There is certainly ground for hope of something that Russell has on her wish list since she started training. “The Grand National has always been at the top of it. Everyone can remember their first National. It was Red Rum’s third win I can remember. For me it was part of growing up as a kid. I remember Red Rum and the race really got hold of my heart.

It’s the race I’ve always wanted to win.
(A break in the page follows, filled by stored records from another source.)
-- ==== Sys2Proof/Machine/Views.lean ====
section
/-! DEFINITION. View Control: staged writes, takes, the apply, ramps, applied zoom and centre, and the VIEW
commands (R115 to R134). -/

namespace Sys2Proof

open Machine

/-- Whether a selection has a handle where it may not, or none where it must (R128). -/
def SelectForm.malformed (f : SelectForm) : Bool :=
  match f.kind with
  | .val .page => f.handle.isNone
  | .val _ => f.handle.isSome
  | .other => false

/-- Whether a fallback has a handle where it may not, or none where it must (R128). -/
def FallbackForm.malformed (f : FallbackForm) : Bool :=
  match f.kind with
  | .val .page => f.handle.isNone
  | .val _ => f.handle.isSome
  | .other => false

/-- The handle a checked PAGE payload names. -/
def PageRef.handle (h : PageRef) : Handle := ⟨h.record, h.gen⟩

/-- The selection a checked payload names (R128). -/
def SelectForm.selection (f : SelectForm) : Selection :=
  match f.kind, f.handle with
  | .val .live, _ => .live
  | .val .page, some h => .page h.handle
  | .val .cycle, _ => .cycle
  | _, _ => .blank

/-- The fallback a checked payload names (R128). -/
def FallbackForm.fallback (f : FallbackForm) : Fallback :=
  match f.kind, f.handle with
  | .val .last, _ => .last
  | .val .page, some h => .page h.handle
  | _, _ => .blank

end Sys2Proof

namespace Sys2Proof.Machine

/-! ### Writes to sets of views (R116, R117) -/

/-- The checks of a handle a selection, fallback or show-cycle entry names (R117). -/
def State.pageChecks (s : State) : Option PageRef → List Check
  | some h => [(h.badIndex || h.record == 0, .range), (!s.isCurrent h, .stale)]
  | none => []

/-- Acts on every view of a set, lowest number first (R116). -/
def State.eachView (s : State) (vs : ViewSet) (f : State → ViewId → State) : State := (viewsOf vs).foldl f s

/-- Rewrites the staged half of a view. -/
def State.modStaged (s : State) (v : ViewId) (f : Half → Half) : State :=
  s.modView v fun c => { c with staged := f c.staged }

/-! ### VIEW.SELECT (R128) -/

/-- VIEW.SELECT's effect on one view (R128). -/
def State.select (s : State) (form : SelectForm) (v : ViewId) : State :=
  (s.stage v form.selection).modStaged v fun h => { h with follow := itemOr form.follow h.follow }

/-- VIEW.SELECT at its block (R128). -/
def viewSelectBlock (views : ViewSet) (form : SelectForm) (s : State) : Result :=
  guarded s
    ([(form.kind.bad || badItem form.follow, .range), (form.malformed, .argument)] ++ setChecks views
      ++ s.pageChecks form.handle)
    (done (s.eachView views fun t v => t.select form v))

/-- VIEW.SELECT (R128). -/
def execViewSelect (views : ViewSet) (form : SelectForm) (s : State) : Host.Outcome State Fault Refusal :=
  conclude (viewSelectBlock views form s)

/-! ### VIEW.FALLBACK (R127, R128) -/

/-- VIEW.FALLBACK's effect on one view (R119, R127). -/
def State.setFallback (s : State) (f : Fallback) (v : ViewId) : State :=
  (s.moveSel (s.view v).fallback.page? f.page?).modView v fun c => { c with fallback := f }

/-- VIEW.FALLBACK at its block (R128). -/
def viewFallbackBlock (lvl : Level) (views : ViewSet) (form : FallbackForm) (s : State) : Result :=
  guarded s
    ([(form.kind.bad, .range), (form.malformed, .argument)] ++ setChecks views ++ s.pageChecks form.handle
      ++ [ownerCheck lvl])
    (done (s.eachView views fun t v => t.setFallback form.fallback v))

/-- VIEW.FALLBACK (R128). -/
def execViewFallback (lvl : Level) (views : ViewSet) (form : FallbackForm) (s : State) :
    Host.Outcome State Fault Refusal :=
  conclude (viewFallbackBlock lvl views form s)

/-! ### VIEW.ZOOM, VIEW.PAN, VIEW.ROUTE (R129 to R131) -/

/-- VIEW.ZOOM at its block (R129). -/
def viewZoomBlock (views : ViewSet) (form : ZoomForm) (s : State) : Result :=
  guarded s
    ([(form.target.isNone && form.rate.isNone, .argument),
        (outside 256 2048 form.target || outside 1 64 form.rate, .range)] ++ setChecks views)
    (done (s.eachView views fun t v => t.modStaged v fun h =>
      { h with target := form.target.getD h.target, rate := form.rate.getD h.rate }))

/-- VIEW.ZOOM (R129). -/
def execViewZoom (views : ViewSet) (form : ZoomForm) (s : State) : Host.Outcome State Fault Refusal :=
  conclude (viewZoomBlock views form s)

/-- VIEW.PAN at its block (R130). -/
def viewPanBlock (views : ViewSet) (x y : Nat) (s : State) : Result :=
  guarded s ([(badCoord x || badCoord y, .range)] ++ setChecks views)
    (done (s.eachView views fun t v => t.modStaged v fun h => { h with panX := x, panY := y }))

/-- VIEW.PAN (R130). -/
def execViewPan (views : ViewSet) (x y : Nat) (s : State) : Host.Outcome State Fault Refusal :=
  conclude (viewPanBlock views x y s)

/-- VIEW.ROUTE at its block (R131). -/
def viewRouteBlock (lvl : Level) (views : ViewSet) (route : Code Route) (s : State) : Result :=
  guarded s
    ([(route.bad, .range)] ++ setChecks views
      ++ [(route == .val .mirror && ViewId.inSet views .proj, .range), ownerCheck lvl])
    (done (s.eachView views fun t v => t.modStaged v fun h => { h with route := route.getD .normal }))

/-- VIEW.ROUTE (R131). -/
def execViewRoute (lvl : Level) (views : ViewSet) (route : Code Route) (s : State) :
    Host.Outcome State Fault Refusal :=
  conclude (viewRouteBlock lvl views route s)

/-! ### VIEW.MODE (R132) -/

/-- VIEW.MODE's effect on one view: a change of apply mode leaves it unarmed (R132). -/
def ViewCtx.setMode (form : ModeForm) (c : ViewCtx) : ViewCtx :=
  let mode := itemOr form.applyMode c.applyMode
  { c with
    applyMode := mode
    armed := if mode = c.applyMode then c.armed else false
    staged :=
      { c.staged with
        steady := itemOr form.steady c.staged.steady
        marksShown := itemOr form.marksShown c.staged.marksShown
        follow := itemOr form.follow c.staged.follow } }

/-- VIEW.MODE at its block (R132). -/
def viewModeBlock (views : ViewSet) (form : ModeForm) (s : State) : Result :=
  guarded s
    ([(form.applyMode.isNone && form.steady.isNone && form.marksShown.isNone && form.follow.isNone,
          .argument),
        (badItem form.applyMode || badItem form.steady || badItem form.marksShown || badItem form.follow,
          .range)] ++ setChecks views)
    (done (s.eachView views fun t v => t.modView v fun c => c.setMode form))

/-- VIEW.MODE (R132). -/
def execViewMode (views : ViewSet) (form : ModeForm) (s : State) : Host.Outcome State Fault Refusal :=
  conclude (viewModeBlock views form s)

/-! ### Takes (R121, R133) -/

/-- Arms a view that is in AT_TAKE (R121). -/
def State.armView (s : State) (v : ViewId) : State :=
  s.modView v fun c => { c with armed := c.armed || c.applyMode == .atTake }

/-- TAKE_EDGE: every view in AT_TAKE becomes armed (R121). -/
def execTakeEdge (s : State) : Host.Outcome State Fault Refusal :=
  .next (((s.armView .proj).armView .strm).armView .panel)

/-- The views of a set that are in AT_TAKE (R133). -/
def State.takeViews (s : State) (vs : ViewSet) : List ViewId :=
  (viewsOf vs).filter fun v => (s.view v).applyMode == .atTake

/-- VIEW.TAKE at its block (R133). -/
def viewTakeBlock (views : ViewSet) (s : State) : Result :=
  guarded s (setChecks views ++ [((s.takeViews views).isEmpty, .state)])
    (doneWith (s.eachView views State.armView) (.armed (s.takeViews views)))

/-- VIEW.TAKE (R133). -/
def execViewTake (views : ViewSet) (s : State) : Host.Outcome State Fault Refusal :=
  conclude (viewTakeBlock views s)

/-! ### VIEW.READ (R134) -/

/-- VIEW.READ at its block (R134). -/
def viewReadBlock (views : ViewSet) (s : State) : Result :=
  guarded s (setChecks views) (doneWith s (.view (lowestView views) (s.view (lowestView views))))

/-- VIEW.READ (R134). -/
def execViewRead (views : ViewSet) (s : State) : Host.Outcome State Fault Refusal :=
  conclude (viewReadBlock views s)

/-! ### The apply (R120, R122) -/

/-- Whether an apply is due (R120). -/
def ViewCtx.applies (c : ViewCtx) : Bool := c.applyMode == .atFrame || c.armed

/-- The preset an apply reads: that of the record a new PAGE selection names, where the noted selection did
not name the same record (R122). -/
def State.presetRead (s : State) (noted new : Selection) : Option Preset :=
  match new.page? with
  | some i => if noted.page? = some i then none else (s.page i).setup.preset
  | none => none

/-- Writes a preset into a half (R122). -/
def Half.usePreset (h : Half) : Option Preset → Half
  | some p => { h with target := p.zoom, panX := p.x, panY := p.y }
  | none => h

/-- The apply of a view (R120). -/
def State.applyView (s : State) (v : ViewId) : State :=
  let c := s.view v
  let p := s.presetRead c.current.sel c.staged.sel
  (s.moveSel c.current.sel.page? c.staged.sel.page?).modView v fun c =>
    { c with staged := c.staged.usePreset p, current := c.staged.usePreset p, armed := false }

/-! ### The zoom computation (R123 to R126) -/

/-- The current zoom after the ramp step (R123). -/
def rampZoom (zoom target rate : Nat) : Nat :=
  if zoom ≤ target then min target (zoom + rate) else max target (zoom - rate)

/-- The applied zoom of a frame, from the current zoom after its ramp step (R124). -/
def appliedZoom (zoom target : Nat) (steady : Bool) (phase : Nat) : Nat :=
  let r := zoom % 4
  if r = 0 then zoom
  else if zoom ≠ target ∨ steady then zoom - r
  else if phase < r then zoom - r + 4
  else zoom - r

/-- The half-size of a window (R125). -/
def halfSize (z : Nat) : Nat := 2048 * 256 / z

/-- An applied centre coordinate: clamped to the interval, or 2048 where that is empty (R125). -/
def appliedCoord (pan z : Nat) : Nat :=
  if 4095 < 2 * halfSize z then 2048 else max (halfSize z) (min pan (4095 - halfSize z))

/-- The ramp step, and the dither phase's advance (R123, R124). -/
def ViewCtx.advance (c : ViewCtx) : ViewCtx :=
  { c with zoom := rampZoom c.zoom c.current.target c.current.rate, dither := c.dither + 1 }

/-- The applied zoom of the frame that starts (R124). -/
def ViewCtx.applied (c : ViewCtx) : Nat :=
  appliedZoom (rampZoom c.zoom c.current.target c.current.rate) c.current.target c.current.steady
    c.dither.val

/-- The applied centre of the frame that starts (R125). -/
def ViewCtx.centre (c : ViewCtx) : Nat × Nat :=
  (appliedCoord c.current.panX c.applied, appliedCoord c.current.panY c.applied)

end Sys2Proof.Machine
end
We’ve won at the Cheltenham Festival but the National would top that.”

One For Arthur was bought at Cheltenham Sales in December 2013 and runs for owners Belinda McClung and Debs Thompson who call themselves the Two Golf Widows. “Their husbands are members of Muirfield and they decided they wanted a horse together,” Russell said. “The idea started during the racing and tidied up by the end of the evening.”

It is fine margins that can make the difference when the big money is down on the golf course and was perhaps best articulated by Bobby Locke.

The South African was asked for the secret to success and said: “You drive for show, but putt for dough.”

If One For Arthur has the drive he can certainly pick up the dough.